- Your goal -
For the data below, count the lines that have the string "latch" and state that number by itself.

- Material for the task -
━━━━━━━━━━━━━━━━━━━━

/-- The trace latch that an instruction began with decides how it ends. -/
theorem retire_ok_eq_finished {s x : State} (latch : x.tstart = s.tstart) : retire (.ok () x) = .next (finished s x) :=
  congrArg _ (traceEnd_eq_finished latch)

/-- An instruction that is `retire` of a branch, on a condition of the flags before it. -/
theorem branches {code : BitVec 8} {mk : BitVec 8 → Instr} {cond taken : Cc → Bool}
    (wf : ∀ off, (mk off).wellFormed = true) (word : ∀ off, encode (mk off) = byteWord code.toNat off)
    (run : ∀ off s, exec (mk off) s = retire (branchIf (taken s.cc) off s)) (same : ∀ k, cond k = taken k) :
    Branches code mk cond := by
  intro off s
  constructor
  · rw [← byteWord_eq_append, ← word off, decode_encode (wf off)]
  · rw [run, same]
    refine retire_ok_eq_finished ?_
    split <;> rfl

/-- Settles O43: the nine branch, each on its condition of Z, N and N ^ V. -/
theorem signedBranches : Obligations.SignedBranches :=
  ⟨branches (fun _ => rfl) (fun _ => rfl) (fun _ _ => rfl) fun _ => rfl,
    branches (fun _ => rfl) (fun _ => rfl) (fun _ _ => rfl) fun k => beq_false k.z,
    branches (fun _ => rfl) (fun _ => rfl) (fun _ _ => rfl) fun k => beq_true k.z,
    branches (fun _ => rfl) (fun _ => rfl) (fun _ _ => rfl) fun k => beq_false (k.n ^^ k.v),
    branches (fun _ => rfl) (fun _ => rfl) (fun _ _ => rfl) fun k => beq_true (k.n ^^ k.v),
    branches (fun _ => rfl) (fun _ => rfl) (fun _ _ => rfl) fun k => beq_false (k.z || (k.n ^^ k.v)),
    branches (fun _ => rfl) (fun _ => rfl) (fun _ _ => rfl) fun k => beq_true (k.z || (k.n ^^ k.v)),
    branches (fun _ => rfl) (fun _ => rfl) (fun _ _ => rfl) fun k => beq_false k.n,
    branches (fun _ => rfl) (fun _ => rfl) (fun _ _ => rfl) fun k => beq_true k.n⟩

/-- Settles O44: the six branch, each on its condition of C, Z and V. -/
theorem unsignedBranches : Obligations.UnsignedBranches :=
  ⟨branches (fun _ => rfl) (fun _ => rfl) (fun _ _ => rfl) fun k => by rw [beq_false, beq_false],
    branches (fun _ => rfl) (fun _ => rfl) (fun _ _ => rfl) fun k => beq_true (k.c || k.z),
    branches (fun _ => rfl) (fun _ => rfl) (fun _ _ => rfl) fun k => beq_false k.v,
    branches (fun _ => rfl) (fun _ => rfl) (fun _ _ => rfl) fun k => beq_true k.v,
    branches (fun _ => rfl) (fun _ => rfl) (fun _ _ => rfl) fun k => beq_false k.c,
    branches (fun _ => rfl) (fun _ => rfl) (fun _ _ => rfl) fun k => beq_true k.c⟩

end Sys2Proof.Claims
end

section
/-! # JMP and JSR (spec/43_control.md R287, R288) -/

namespace Sys2Proof.Machine

theorem push_eq (v : Word) (s : State) : push v s = writeWord (s.sp - 2#16) v (s.setSp (s.sp - 2#16)) := by
  rw [push, State.sp_setSp]

theorem reg_writeWord (a v : Word) (s : State) (r : Reg) : (writeWord a v s).state.reg r = s.reg r := by
  simp only [State.reg, (writeWord_regs a v s).1]

theorem reg_readWord (a : Word) (s : State) (r : Reg) : (readWord a s).state.reg r = s.reg r := by
  simp only [State.reg, readWord_regs]

/-- Outside register mode a resolution gives an address (spec/40_addressing.md R141, R149). -/
theorem address_of_resolve {sz : Size} {d : Opnd} {op : Operand} {s t : State} (memory : d.mode ≠ .register)
    (place : resolve sz d s = .ok op t) : ∃ a, op.address? = some a := by
  have noRegister : op.reads = [] := (reads_of_resolve place).trans (if_neg memory)
  cases op with
  | reg r => cases noRegister
  | mem a | stream a => exact ⟨a, rfl⟩

section
variable {d : Opnd} {s : State} (body : Word → State → Res Unit)

theorem jumpWith_of_register (register : d.mode = .register) : jumpWith d body s = .next (illegalTrap s) := by
  obtain ⟨m, r⟩ := d
  cases register
  rfl

theorem jumpWith_of_err {u : State} (place : resolve .word d s = .err u) :
    jumpWith d body s = .next (busErrorTrap u) := by
  rw [jumpWith, place]

theorem jumpWith_of_address {op : Operand} {a : Word} {t : State} (place : resolve .word d s = .ok op t)
    (address : op.address? = some a) : jumpWith d body s = retire (body a t) := by
  simp only [jumpWith, place, address]

end

end Sys2Proof.Machine

namespace Sys2Proof.Claims

open Sys2Proof Sys2Proof.Machine

section
variable {d : Opnd} {s t u : State} {o : Operand} {a : Word} {r : Reg} (place : resolve .word d s = .ok o t)
  (address : o.address? = some a)
include place address

theorem exec_jmp_of_address : exec (.jmp d) s = .next (finished s (t.setPc a)) :=
  (jumpWith_of_address _ place address).trans
    (retire_ok_eq_finished ((quiet_resolve .word d s).of_ok place).tstart)

/-- A failed push leaves SP stepped (spec/00_scope.md R11). -/
theorem exec_jsr_of_push_err
    (write : writeWord (t.sp - 2#16) (t.reg r) ((t.noteRead r).setSp (t.sp - 2#16)) = .err u) :
    BusFault (.jsr r d) s u ∧ u.sp = t.sp - 2#16 := by
  have pushed : push (t.reg r) (t.noteRead r) = .err u := (push_eq _ _).trans write
  have sp := reg_writeWord (t.sp - 2#16) (t.reg r) ((t.noteRead r).setSp (t.sp - 2#16)) SP
  rw [write] at sp
  exact ⟨(jumpWith_of_address _ place address).trans (by rw [pushed]; rfl), sp.trans (State.sp_setSp _ _)⟩

theorem exec_jsr_of_push_ok
    (write : writeWord (t.sp - 2#16) (t.reg r) ((t.noteRead r).setSp (t.sp - 2#16)) = .ok () u) :
    exec (.jsr r d) s = .next (finished s ((u.setReg r u.pc).setPc a)) := by
  have pushed : push (t.reg r) (t.noteRead r) = .ok () u := (push_eq _ _).trans write
  have quiet : Quiet s u := ((quiet_resolve .word d s).of_ok place).trans
    ((Quiet.noteRead t r).trans ((quiet_push _ _).of_ok pushed))
  refine (jumpWith_of_address _ place address).trans ?_
  rw [pushed]
  exact retire_ok_eq_finished quiet.tstart

end

/-- Settles O45: the outcomes of `jumpWith`, one by one, for the two instructions that share it. -/
theorem jumpAndCall : Obligations.JumpAndCall := by
  refine fun r d s => ⟨sopWord_eq 0o0001 d, rddWord_eq 0o004 r d, fun register => ?register, fun u place => ?failed,
    fun o a t place address => ?resolved, fun memory ref => ?completed⟩
  case register => exact ⟨jumpWith_of_register _ register, jumpWith_of_register _ register⟩
  case failed => exact ⟨jumpWith_of_err _ place, jumpWith_of_err _ place⟩
  case resolved =>
    exact ⟨exec_jmp_of_address place address, fun u => exec_jsr_of_push_err place address,
      fun u => exec_jsr_of_push_ok place address⟩
  case completed =>
    obtain ⟨o, t, place⟩ := resolve_ref ref .word d
    obtain ⟨a, address⟩ := address_of_resolve memory place
    have refT : ReferenceBus t := ref.of_world ((quiet_resolve .word d s).of_ok place).toWorld
    have write := writeWord_ref (s := (t.noteRead r).setSp (t.sp - 2#16)) refT (t.sp - 2#16) (t.reg r)
    exact ⟨o, a, t, _, place, address, write, exec_jmp_of_address place address,
      exec_jsr_of_push_ok place address write⟩

end Sys2Proof.Claims
end

section
/-! # RTS and SOB (spec/43_control.md R289, R290) -/

namespace Sys2Proof.Machine

section
variable {s t : State}

theorem pop_of_ok {v : Word} (read : readWord s.sp s = .ok v t) : pop s = .ok v (t.setSp (t.sp + 2#16)) := by
  rw [pop, read, Res.bind_ok]

theorem pop_of_err (read : readWord s.sp s = .err t) : pop s = .err t := by
  rw [pop, read, Res.bind_err]

end

end Sys2Proof.Machine

namespace Sys2Proof.Claims

open Sys2Proof Sys2Proof.Machine

theorem encode_rts (r : Reg) : encode (.rts r) = 0x0080#16 + BitVec.ofNat 16 r.val := by
  rw [← BitVec.ofNat_add]
  rfl

theorem encode_sob (r : Reg) (off : BitVec 6) :
    encode (.sob r off) = 0x7E00#16 + 64#16 * BitVec.ofNat 16 r.val + off.setWidth 16 := by
  rw [← BitVec.ofNat_toNat, ← BitVec.ofNat_mul, ← BitVec.ofNat_add, ← BitVec.ofNat_add, Nat.mul_comm 64]
  rfl

/-- Settles O46: RTS ends as its pop does, in the state that has already jumped; SOB has no bus call. -/
theorem returnAndLoop : Obligations.ReturnAndLoop := by
  intro r off s jumped counted
  have rts : exec (.rts r) s = retire ((pop jumped).bind fun v t => .ok () (t.setReg r v)) := rfl
  have completed : ∀ v t, readWord jumped.sp jumped = .ok v t →
      exec (.rts r) s = .next (finished s ((t.setSp (t.sp + 2#16)).setReg r v)) := by
    intro v t read
    have quiet : Quiet jumped t := (quiet_readWord _ _).of_ok read
    rw [rts, pop_of_ok read]
    exact retire_ok_eq_finished quiet.tstart
  refine ⟨encode_rts r, encode_sob r off, fun u read => ⟨?fault, ?pc⟩, completed, fun ref => ?reference, ?sob⟩
  case fault => exact rts.trans (by rw [pop_of_err read]; rfl)
  case pc =>
    have pc := reg_readWord jumped.sp jumped PC
    rw [read] at pc
    exact pc.trans (State.pc_setPc _ _)
  case reference =>
    have sp : jumped.sp = s.sp := State.sp_setPc _ _
    have popped := completed _ _ (readWord_ref (s := jumped) ref jumped.sp)
    rwa [sp] at popped
  case sob =>
    have value : counted.reg r = s.reg r - 1#16 := State.reg_setReg_self _ r _
    have sob : exec (.sob r off) s = retire (.ok ()
        (if counted.reg r = 0#16 then counted else counted.setPc (counted.pc - 2#16 * off.setWidth 16))) := rfl
    rw [sob, value, ite_not]
    refine retire_ok_eq_finished ?_
    split <;> rfl

end Sys2Proof.Claims
end

section
/-! # What the control transfers leave alone (spec/43_control.md R270, R287 to R290) -/

namespace Sys2Proof.Machine

/-- Outside register mode JMP and JSR resolve their operand and go on with its address. -/
theorem jumpWith_of_memory {d : Opnd} (memory : d.mode ≠ .register) (body : Word → State → Res Unit) (s : State) :
    jumpWith d body s = retire ((resolve .word d s).bind fun op t => body (op.address?.getD 0#16) t) := by
  cases place : resolve .word d s with
  | err u => exact jumpWith_of_err body place
  | ok op t =>
    obtain ⟨a, address⟩ := address_of_resolve memory place
    rw [jumpWith_of_address body place address, Res.bind_ok, address, Option.getD_some]

theorem readWord_written (a : Word) (s : State) : (readWord a s).state.written = s.written := by
  rw [readWord_only_events]

theorem pop_mem (s : State) : (pop s).state.mem = s.mem :=
  Res.bind_keeps State.mem (readWord_mem _ s) fun _ _ _ => rfl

━━━━━━━━━━━━━━━━━━━━

- Response for this exercise -
3